Insights & InterviewsGetting to grips with “GATCA,” the global FATCA

Getting to grips with “GATCA,” the global FATCA

Last month, FACTA came into effect, forcing overseas banks that accept US payments to disclose account information to the IRS or face a 30% withholding tax. The OECD's newest guidelines help countries standardise these rules for non-US transactions.

Last month, the Foreign Account Tax Compliance Act (FACTA) came into effect, forcing overseas banks that accept US payments to disclose account information to the IRS or face a 30% withholding tax. The OECD has now introduced Automatic Exchange of Information (AEOI) guidelines to help countries standardise these rules for non-US transactions.

Nicknamed “GATCA”, the 300 pages of guidelines are essentially a globalised version of FATCA, issued in response to calls from other countries that wanted a way of exchanging FACTA-style information between themselves. 65 countries and independent jurisdictions have now said that they will adopt the practice, with 40 of these signing up to be early adaptors.

There are, though, some significant differences between the two approaches. Firstly, because it is not geared predominantly towards benefitting one country (as FATCA is) GATCA is fully reciprocal, and is based on the residency of the account holder, rather than their citizenship.
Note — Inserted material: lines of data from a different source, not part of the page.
-- ==== Sys2Proof/Laws/KeepsSpan.lean ====
section
/-!
SUPPORT. One lemma for each definition of Machine/Span.lean that answers a state: it keeps what `Keeps` says (Laws/Keeps.lean).
-/
namespace Sys2Proof.Machine
set_option Elab.async false
set_option linter.all false

theorem keeps_tenantBoundary {s₀ s : State} (h : Keeps s₀ s) (tn : Nat) : Keeps s₀ (tenantBoundary s tn) := by
  unfold tenantBoundary
  repeat' first
    | with_reducible assumption
    | with_reducible apply keeps_setTn
    | with_reducible apply keeps_doHbExpiry
    | with_reducible apply keeps_updTn
    | (extract_lets +onlyGivenNames x; refine Keeps.cut (s := x) ?_ (fun hx => ?_); subst x; rotate_left; clear_value x)
    | extract_lets +onlyGivenNames x
    | with_reducible apply Keeps.ite
    | split
    | with_reducible refine Keeps.upd ?_ rfl

theorem keeps_summaryIrq {s₀ s : State} (h : Keeps s₀ s) : Keeps s₀ (summaryIrq s) := by
  unfold summaryIrq
  repeat' first
    | with_reducible assumption
    | with_reducible apply keeps_signal
    | with_reducible apply Keeps.ite
    | split
    | with_reducible refine Keeps.upd ?_ rfl

theorem keeps_unitsBoundary {s₀ s : State} (h : Keeps s₀ s) (len : Nat) (changed : Bool) :
    Keeps s₀ (unitsBoundary s len changed) := by
  unfold unitsBoundary
  repeat' first
    | with_reducible assumption
    | with_reducible apply keeps_refsBoundary
    | with_reducible apply keeps_pierBoundary
    | with_reducible apply keeps_sgBoundary
    | with_reducible apply keeps_groupBoundary
    | with_reducible apply keeps_sgOpen
    | with_reducible apply keeps_auxBoundary
    | with_reducible apply keeps_camBoundary
    | (with_reducible apply Keeps.foldl; intro s x hs)
    | (extract_lets +onlyGivenNames x; refine Keeps.cut (s := x) ?_ (fun hx => ?_); subst x; rotate_left; clear_value x)
    | (extract_lets +onlyGivenNames x; refine Keeps.cut (s := Prod.fst x) ?_ (fun hx => ?_); subst x; rotate_left; clear_value x)
    | extract_lets +onlyGivenNames x
    | split

theorem keeps_workBoundary {s₀ s : State} (h : Keeps s₀ s) (len : Nat) (changed : Bool) :
    Keeps s₀ (workBoundary s len changed) := by
  unfold workBoundary
  repeat' first
    | with_reducible assumption
    | with_reducible apply keeps_keystoneBoundary
    | with_reducible apply keeps_visBoundary
    | with_reducible apply keeps_arcBoundary
    | with_reducible apply keeps_satBoundary
    | with_reducible apply keeps_ringBoundary
    | (with_reducible apply Keeps.foldl; intro s x hs)
    | (extract_lets +onlyGivenNames x; refine Keeps.cut (s := x) ?_ (fun hx => ?_); subst x; rotate_left; clear_value x)
    | extract_lets +onlyGivenNames x
    | split

theorem keeps_pubWrite {s₀ s : State} (h : Keeps s₀ s) (k : Nat) : Keeps s₀ (pubWrite s k) := by
  unfold pubWrite
  repeat' first
    | with_reducible assumption
    | (extract_lets +onlyGivenNames x; refine Keeps.cut (s := Prod.fst x) ?_ (fun hx => ?_); subst x; rotate_left; clear_value x)
    | extract_lets +onlyGivenNames x
    | with_reducible apply Keeps.ite
    | split
    | with_reducible apply Keeps.put_pubRec
    | with_reducible refine Keeps.upd ?_ rfl

end Sys2Proof.Machine
end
Whereas the terms and scope of FATCA had to be laboriously re-negotiated with individual countries, GATCA will be standardised, without allowing for country-specific exemptions.

In many ways, GATCA is more straightforward than FATCA, in that it is more uniformly implemented and classifications are generally simpler. However, some elements are more onerous. Rules surrounding the opening of accounts, for example, are stricter, requiring self-certification.

Other elements are less concrete and so may be harder to navigate: “de minimus” account balance thresholds have not been set, which may lead to some confusion over which accounts should be subject to the rules. Withholding rules are not included, meaning that individual countries will need to negotiate ways of dealing with non-compliance. Rules determining tax residency will vary depending on the region and because, unlike FATCA, US dollars are not the default, reporting currencies will vary from place to place – and will need to be negotiated.

While these issues and inconsistencies may take a little time to iron out, it seems sensible for financial institutions to start thinking about GATCA now. Although they haven’t signed up to be an early adaptor, the US has already agreed to the global rules, leading some to predict that GATCA will eventually replace FATCA entirely.